Track the ratio of successful to total repair executions — a burn-rate SLO on your Lifeline
pipeline:

```elixir
# Prometheus/Grafana example (no Parapet required — any reporter works)
#
# SLO: 99% of repair_executed events should have outcome = "ok"
# Alert if error budget burns faster than your chosen rate
#
# Numerator:   oban_powertools_lifeline_repair_executed_count{action="retry", incident_class="orphaned_job", target_type="job"}
# Denominator: oban_powertools_lifeline_repair_executed_count (all outcomes)
#
# In Parapet (one consumer — works identically with Prometheus + Grafana without Parapet):
#
# Parapet.SLO.define(:lifeline_repair_success,
#   target: 0.99,
#   window: :rolling_28d,
#   good_events: [
#     metric: "oban_powertools.lifeline.repair_executed.count",
#     tag_filters: [outcome: "ok"]
#   ],
#   total_events: [
#     metric: "oban_powertools.lifeline.repair_executed.count"
#   ]
# )
```

Because the event names are stable, documented public API and the tag sets are low-cardinality,
any alerting system (Parapet, Prometheus alerting rules, Datadog monitors) can consume them with
confidence that the signal will not change without a SemVer-major announcement.

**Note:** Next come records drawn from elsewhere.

-- ==== Sys2Proof/Machine/BarrelShifter.lean ====
section
/-! DEFINITION. The barrel_shifter (spec 45): LSH and RSH, logical shifts of a whole array, in place allowed. -/

namespace Sys2Proof.Machine

/-- The preconditions common to LSH and RSH, in checking order (R150). -/
def shiftChecks (s : State) (hd hs1 : HSel) : List (Bool × Cause) :=
  [selectorsLegal s [hd, hs1], handlesBound s [hd, hs1], lengthsAgree s hd [hs1], shiftInRange s hd,
    aliasing s disjointOrCoincide [hd, hs1]]

/-- Output element `k` of LSH (R153): `e` whole elements and `b` bits; "next" is the next lower element, and below the
array there are zeros. -/
def lshElem (w : Nat) (inp : Handle) (e b : Nat) (k : Nat) (m : Memory) : Elem :=
  if k < e then 0
  else if b = 0 then emRead m (inp.first + (k - e))
  else
    shl w (emRead m (inp.first + (k - e))) b |||
      (if k - e = 0 then 0 else shr (emRead m (inp.first + (k - e - 1))) (w - b))

/-- `in(k)` under RSH: the last element is masked, and above the array there are zeros (R153, R67). -/
def rshIn (inp : Handle) (k : Nat) (m : Memory) : Elem :=
  if k + 1 < inp.lengthElements then emRead m (inp.first + k)
  else if k + 1 = inp.lengthElements then emRead m (inp.first + k) &&& inp.overhangMask
  else 0

/-- Output element `k` of RSH (R153). -/
def rshElem (w : Nat) (inp : Handle) (e b : Nat) (k : Nat) (m : Memory) : Elem :=
  if inp.lengthElements ≤ k + e then 0
  else if b = 0 then rshIn inp (k + e) m
  else shr (rshIn inp (k + e) m) b ||| shl w (rshIn inp (k + e + 1) m) (w - b)

/-- The effect of LSH for any draw of the overhang bits: high to low, then the overhang (R153, R155). -/
def lshEffect (ovh : Nat) (hd hs1 : HSel) (s : State) : State :=
  let w := s.par.w
  let out := s.handle hd
  let m := fillDown w out.first out.lengthElements (lshElem w (s.handle hs1) (s.pos / w) (s.pos % w)) s.em
  (s.setEm (drawOverhang w out ovh m)).addDrawn 1

/-- The effect of RSH for any draw of the overhang bits: low to high, then the overhang (R153, R155). -/
def rshEffect (ovh : Nat) (hd hs1 : HSel) (s : State) : State :=
  let w := s.par.w
  let out := s.handle hd
  let m := fillUp w out.first out.lengthElements (rshElem w (s.handle hs1) (s.pos / w) (s.pos % w)) s.em
  (s.setEm (drawOverhang w out ovh m)).addDrawn 1

/-- LSH shifts an array toward higher bit indices (R151); the draw is a free value (log entry 6). -/
def execLsh (hd hs1 : HSel) (s : State) : Host.Outcome State Fault Refusal :=
  runCommand s (shiftChecks s hd hs1) [hd, hs1] (fun s => lshEffect (Config.draw s.drawn) hd hs1 s)

/-- RSH shifts an array toward lower bit indices (R152); the draw is a free value (log entry 6). -/
def execRsh (hd hs1 : HSel) (s : State) : Host.Outcome State Fault Refusal :=
  runCommand s (shiftChecks s hd hs1) [hd, hs1] (fun s => rshEffect (Config.draw s.drawn) hd hs1 s)

end Sys2Proof.Machine
end

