-- ==== Sys2Proof/Machine/SectionMover.lean ====
section
/-! DEFINITION. The bit_section_mover (spec 42): RDSEC and WRSEC. The length of the run is the declared length of the
freestanding array. -/

namespace Sys2Proof.Machine

/-! ### RDSEC (R121, R122) -/

/-- Output element `j` of RDSEC (R122, with the second term as 90 C1 corrects it). `e`, `r` split `POS`; `missing` is
drawn for the bits of an element that is not there to be read. -/
def rdsecElem (w : Nat) (src : Handle) (e r missing : Nat) (j : Nat) (m : Memory) : Elem :=
  let cur := emRead m (src.first + e + j)
  if r = 0 then cur
  else if src.first + e + j + 1 < src.limiter then
    shr cur r ||| shl w (emRead m (src.first + e + j + 1)) (w - r)
  else shr cur r ||| missing % 2 ^ r * 2 ^ (w - r)

/-- The effect of RDSEC, for any two draws: `missing` (R122) and `ovh`, the overhang bits of the destination (R121). -/
def rdsecEffect (missing ovh : Nat) (hd hs1 : HSel) (s : State) : State :=
  let w := s.par.w
  let src := s.handle hs1
  let dst := s.handle hd
  let m := fillUp w dst.first dst.lengthElements (rdsecElem w src (s.pos / w) (s.pos % w) missing) s.em
  (s.setEm (drawOverhang w dst ovh m)).addDrawn 2

/-- RDSEC copies a run of bits out of the source into the whole of the destination (R121); its two draws are free
values (log entries 6, 7). -/
def execRdsec (hd hs1 : HSel) (s : State) : Host.Outcome State Fault Refusal :=
  runCommand s
    [selectorsLegal s [hd, hs1], handlesBound s [hd, hs1], sectionInRange s (s.handle hd).lengthBits hs1,
      aliasing s disjoint [hd, hs1]]
    [hd, hs1]
    (fun s => rdsecEffect (Config.draw s.drawn) (Config.draw (s.drawn + 1)) hd hs1 s)

/-! ### WRSEC (R123, R124) -/

/-- `cnt_j`, how many meaningful bits input element `j` carries (R124). -/
def wrsecCount (w : Nat) (inp : Handle) (j : Nat) : Nat :=
  if j + 1 < inp.lengthElements then w else if inp.bme = 0 then w else inp.bme

/-- Step `j` of the WRSEC datapath (R124): the input element without its overhang bits goes to one or two destination
elements, each read before it is written. `e`, `ls` split `POS`. -/
def wrsecStep (w : Nat) (inp dst : Handle) (e ls : Nat) (j : Nat) (m : Memory) : Memory :=
  let cnt := wrsecCount w inp j
  let rs := w - ls
  let x := emRead m (inp.first + j) % 2 ^ cnt
  let a := min cnt rs
  let k := dst.first + e + j
  let m1 := emWrite w m k ((emRead m k &&& compl w (lowMask a * 2 ^ ls)) ||| x % 2 ^ a * 2 ^ ls)
  if rs < cnt then
    emWrite w m1 (k + 1) ((emRead m1 (k + 1) &&& compl w (lowMask (cnt - rs))) ||| x / 2 ^ rs)
  else m1

/-- The effect of WRSEC (R124). -/
def wrsecEffect (hd hs1 : HSel) (s : State) : State :=
  let w := s.par.w
  let inp := s.handle hs1
  s.setEm (forUp inp.lengthElements (wrsecStep w inp (s.handle hd) (s.pos / w) (s.pos % w)) s.em)

/-- WRSEC writes the whole of the input into a run of bits of the destination and preserves every other bit (R123). -/
def execWrsec (hd hs1 : HSel) (s : State) : Host.Outcome State Fault Refusal :=
  runCommand s
    [selectorsLegal s [hd, hs1], handlesBound s [hd, hs1], sectionInRange s (s.handle hs1).lengthBits hd,
      aliasing s disjoint [hd, hs1]]
    [hd, hs1] (fun s => wrsecEffect hd hs1 s)

end Sys2Proof.Machine
end

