/-! ### Properties of two commands in a row -/

/-- R104 (the document's round-trip property): for every valid index, SETBIT then RDBIT yields 1, CLRBIT then RDBIT
yields 0. -/
def Obligations.SetOrClearThenReadGivesTheBit : Prop :=
  ∀ (hd : HSel) (s : State), s.Inv → s.legal [hd] → s.allBound [hd] → s.pos < (s.handle hd).lengthBits →
    (∃ t u, exec (.setbit hd) s = .next t ∧ exec (.rdbit hd) t = .next u ∧ u.rbit = true ∧
      statusErr u.status = false) ∧
    ∃ t u, exec (.clrbit hd) s = .next t ∧ exec (.rdbit hd) t = .next u ∧ u.rbit = false ∧
      statusErr u.status = false

/-- R103, R134: two TGLBIT of the same index restore `EM`, and so do two NOT in place. -/
def Obligations.InvertingTwiceRestoresMemory : Prop :=
  (∀ (hd : HSel) (s t : State), s.Inv → exec (.tglbit hd) s = .next t → statusErr t.status = false →
      ∃ u, completesInMemory (.tglbit hd) t u ∧ u.em = s.em) ∧
    ∀ (hd hs1 : HSel) (s t : State), s.Inv → s.same hd hs1 → exec (.not hd hs1) s = .next t →
      statusErr t.status = false → ∃ u, completesInMemory (.not hd hs1) t u ∧ u.em = s.em
end

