-- ==== Sys2Proof/Laws/Memory.lean ====
section
/-! SUPPORT. The element memory: read after write, the canonical form, and that every write keeps it. -/

namespace Sys2Proof.Machine

@[simp] theorem emRead_nil (k : Nat) : emRead [] k = unlistedElem := rfl

theorem emRead_append_of_notMem (a b : Memory) (k : Nat) (h : ∀ c ∈ a, c.1 ≠ k) :
    emRead (a ++ b) k = emRead b k := by
  induction a with
  | nil => rfl
  | cons c a ih =>
    obtain ⟨i, v⟩ := c
    have hi : i ≠ k := h (i, v) (by simp)
    simp only [List.cons_append, emRead, hi, if_false]
    exact ih fun c hc => h c (by simp [hc])

theorem emRead_append_congr (a b b' : Memory) (k : Nat) (h : emRead b k = emRead b' k) :
    emRead (a ++ b) k = emRead (a ++ b') k := by
  induction a with
  | nil => exact h
  | cons c a ih => obtain ⟨i, v⟩ := c; simp only [List.cons_append, emRead, ih]

/-- Leaving out only entries at other indices changes nothing at `k`. -/
theorem emRead_filter (m : Memory) (k : Nat) (p : Nat × Elem → Bool) (h : ∀ v, p (k, v) = true) :
    emRead (m.filter p) k = emRead m k := by
  induction m with
  | nil => rfl
  | cons c m ih =>
    obtain ⟨i, v⟩ := c
    by_cases hi : i = k
    · subst hi; simp [h v, emRead]
    · cases hp : p (i, v) <;> simp [hp, emRead, hi, ih]

theorem emRead_filter_none (m : Memory) (k : Nat) (p : Nat × Elem → Bool) (h : ∀ v, p (k, v) = false) :
    emRead (m.filter p) k = unlistedElem := by
  have := emRead_append_of_notMem (m.filter p) [] k
    (fun c hc e => by have := (List.mem_filter.1 hc).2; rw [← Prod.eta c, e] at this; simp [h] at this)
  simpa using this

theorem emRead_emCell_same (k : Nat) (v : Elem) : emRead (emCell k v) k = v := by
  unfold emCell; split <;> simp_all [emRead]

theorem emRead_emCell_append (k : Nat) (v : Elem) (m : Memory) (j : Nat) (h : j ≠ k) :
    emRead (emCell k v ++ m) j = emRead m j := by
  unfold emCell; split <;> simp [emRead, Ne.symm h]

/-- A write, read back: the element written, in `w` bits; every other element as before (R55). -/
theorem emRead_emWrite (w : Nat) (m : Memory) (k : Nat) (v : Elem) (j : Nat) :
    emRead (emWrite w m k v) j = if j = k then v % 2 ^ w else emRead m j := by
  unfold emWrite
  rcases Nat.lt_trichotomy j k with hlt | heq | hgt
  · rw [if_neg (by omega)]
    have hright : emRead (emCell k (v % 2 ^ w) ++ m.filter (fun c => decide (k < c.1))) j = emRead [] j := by
      rw [emRead_emCell_append _ _ _ _ (by omega)]
      exact emRead_filter_none _ _ _ (by intro v; simp; omega)
    rw [emRead_append_congr _ _ [] _ hright, List.append_nil]
    exact emRead_filter _ _ _ (by intro v; simpa using hlt)
  · subst heq
    rw [if_pos rfl, emRead_append_of_notMem _ _ _ (by intro c hc; have := (List.mem_filter.1 hc).2; simp at this; omega)]
    have hright : emRead (m.filter (fun c => decide (j < c.1))) j = emRead [] j :=
      emRead_filter_none _ _ _ (by intro v; simp)
    rw [emRead_append_congr _ _ [] _ hright, List.append_nil, emRead_emCell_same]
  · rw [if_neg (by omega), emRead_append_of_notMem _ _ _
      (by intro c hc; have := (List.mem_filter.1 hc).2; simp at this; omega),
      emRead_emCell_append _ _ _ _ (by omega)]
    exact emRead_filter _ _ _ (by intro v; simpa using hgt)

theorem emRead_emWrite_same (w : Nat) (m : Memory) (k : Nat) (v : Elem) :
    emRead (emWrite w m k v) k = v % 2 ^ w := by simp [emRead_emWrite]

theorem emRead_emWrite_ne (w : Nat) (m : Memory) (k : Nat) (v : Elem) (j : Nat) (h : j ≠ k) :
    emRead (emWrite w m k v) j = emRead m j := by simp [emRead_emWrite, h]

/-! ### The canonical form -/

theorem Memory.wf_nil (p : Params) : Memory.wf p [] := by simp [Memory.wf]

/-- Every element read from a memory in canonical form is `W` bits wide. -/
theorem Memory.wf.read_lt {p : Params} {m : Memory} (h : Memory.wf p m) (k : Nat) : emRead m k < 2 ^ p.w := by
  have hcells := h.2
  clear h
  induction m with
  | nil => simp [unlistedElem]
  | cons c m ih =>
    obtain ⟨i, v⟩ := c
    by_cases hi : i = k
    · simpa [emRead, hi] using (hcells (i, v) (by simp)).2.1
    · simpa [emRead, hi] using ih fun c hc => hcells c (by simp [hc])

theorem emRead_of_notMem (m : Memory) (k : Nat) (h : ∀ c ∈ m, c.1 ≠ k) : emRead m k = unlistedElem := by
  simpa using emRead_append_of_notMem m [] k h

/-- Nothing is listed outside `EM`. -/
theorem Memory.wf.read_outside {p : Params} {m : Memory} (h : Memory.wf p m) (k : Nat) (hk : p.m ≤ k) :
    emRead m k = unlistedElem :=
  emRead_of_notMem m k fun c hc e => by have := (h.2 c hc).1; omega

/-- Every write inside `EM` keeps the canonical form. -/
theorem Memory.wf.write {p : Params} {m : Memory} (h : Memory.wf p m) (k : Nat) (v : Elem) (hk : k < p.m) :
    Memory.wf p (emWrite p.w m k v) := by
  obtain ⟨hsorted, hcells⟩ := h
  have hcell : ∀ c ∈ emCell k (v % 2 ^ p.w), c = (k, v % 2 ^ p.w) ∧ v % 2 ^ p.w ≠ unlistedElem := by
    intro c hc; unfold emCell at hc; split at hc <;> simp_all
  refine ⟨?_, ?_⟩
  · refine List.pairwise_append.2 ⟨hsorted.filter _, List.pairwise_append.2 ⟨?_, hsorted.filter _, ?_⟩, ?_⟩
    · unfold emCell; split <;> simp
    · intro a ha b hb
      have hb' := (List.mem_filter.1 hb).2
      rw [(hcell a ha).1]; simpa using hb'
    · intro a ha b hb
      have ha' : a.1 < k := by simpa using (List.mem_filter.1 ha).2
      rcases List.mem_append.1 hb with hb | hb
      · rw [(hcell b hb).1]; exact ha'
      · have hb' : k < b.1 := by simpa using (List.mem_filter.1 hb).2
        omega
  · intro c hc
    rcases List.mem_append.1 hc with hc | hc
    · exact hcells c (List.mem_of_mem_filter hc)
    · rcases List.mem_append.1 hc with hc | hc
      · obtain ⟨rfl, hne⟩ := hcell c hc
        exact ⟨hk, Nat.mod_lt _ (Nat.two_pow_pos _), hne⟩
      · exact hcells c (List.mem_of_mem_filter hc)

/-- The canonical form is canonical: memories that read alike at every index are equal data. -/
theorem Memory.wf.ext {p : Params} {m m' : Memory} (h : Memory.wf p m) (h' : Memory.wf p m')
    (hread : ∀ k, emRead m k = emRead m' k) : m = m' := by
  induction m generalizing m' with
  | nil =>
    cases m' with
    | nil => rfl
    | cons c m' =>
      exact absurd (by simpa [emRead] using (hread c.1).symm) (h'.2 c (by simp)).2.2
  | cons c m ih =>
    cases m' with
    | nil => exact absurd (by simpa [emRead] using hread c.1) (h.2 c (by simp)).2.2
    | cons c' m' =>
      obtain ⟨i, v⟩ := c
      obtain ⟨i', v'⟩ := c'
      have hgt : ∀ c ∈ m, i < c.1 := fun c hc => (List.pairwise_cons.1 h.1).1 c hc
      have hgt' : ∀ c ∈ m', i' < c.1 := fun c hc => (List.pairwise_cons.1 h'.1).1 c hc
      have hi : i = i' := by
        rcases Nat.lt_trichotomy i i' with hlt | heq | hlt
        · have := hread i
          rw [emRead_of_notMem ((i', v') :: m') i (by
            intro c hc
            rcases List.mem_cons.1 hc with rfl | hc
            · simp; omega
            · have := hgt' c hc; omega)] at this
          exact absurd (by simpa [emRead] using this) (h.2 (i, v) (by simp)).2.2
        · exact heq
        · have := hread i'
          rw [emRead_of_notMem ((i, v) :: m) i' (by
            intro c hc
            rcases List.mem_cons.1 hc with rfl | hc
            · simp; omega
            · have := hgt c hc; omega)] at this
          exact absurd (by simpa [emRead] using this.symm) (h'.2 (i', v') (by simp)).2.2
      subst hi
      have hv : v = v' := by simpa [emRead] using hread i
      subst hv
      have htail : ∀ k, emRead m k = emRead m' k := by
        intro k
        by_cases hk : i = k
        · subst hk
          rw [emRead_of_notMem m i (fun c hc => by have := hgt c hc; omega),
            emRead_of_notMem m' i (fun c hc => by have := hgt' c hc; omega)]
        · simpa [emRead, hk] using hread k
      rw [ih ⟨(List.pairwise_cons.1 h.1).2, fun c hc => h.2 c (by simp [hc])⟩
        ⟨(List.pairwise_cons.1 h'.1).2, fun c hc => h'.2 c (by simp [hc])⟩ htail]

end Sys2Proof.Machine
end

Parapet is **one consumer**, not a coupling. The same metrics work equally well with Prometheus
+ Grafana, Datadog, or any reporter that understands `Telemetry.Metrics` definitions.

## What this is not

- `metrics/0` returns **metric definitions**, not a reporter or a running process.
- Powertools does not start a Telemetry supervisor. The host owns the supervision tree.
- Reporter choice is the host's. The library never bundles `telemetry_metrics_prometheus`,
  StatsD exporters, or any other reporter.
- Tag values are strings (e.g. `scope: "partitioned"`, `outcome: "ok"`), not atoms.
- Powertools does not re-emit Oban-core `[:oban, :job, :stop|:exception]` events. Golden-signal
  latency, throughput, and error-rate come from Oban itself.
- `oban_met` is not required and is not referenced by this feature.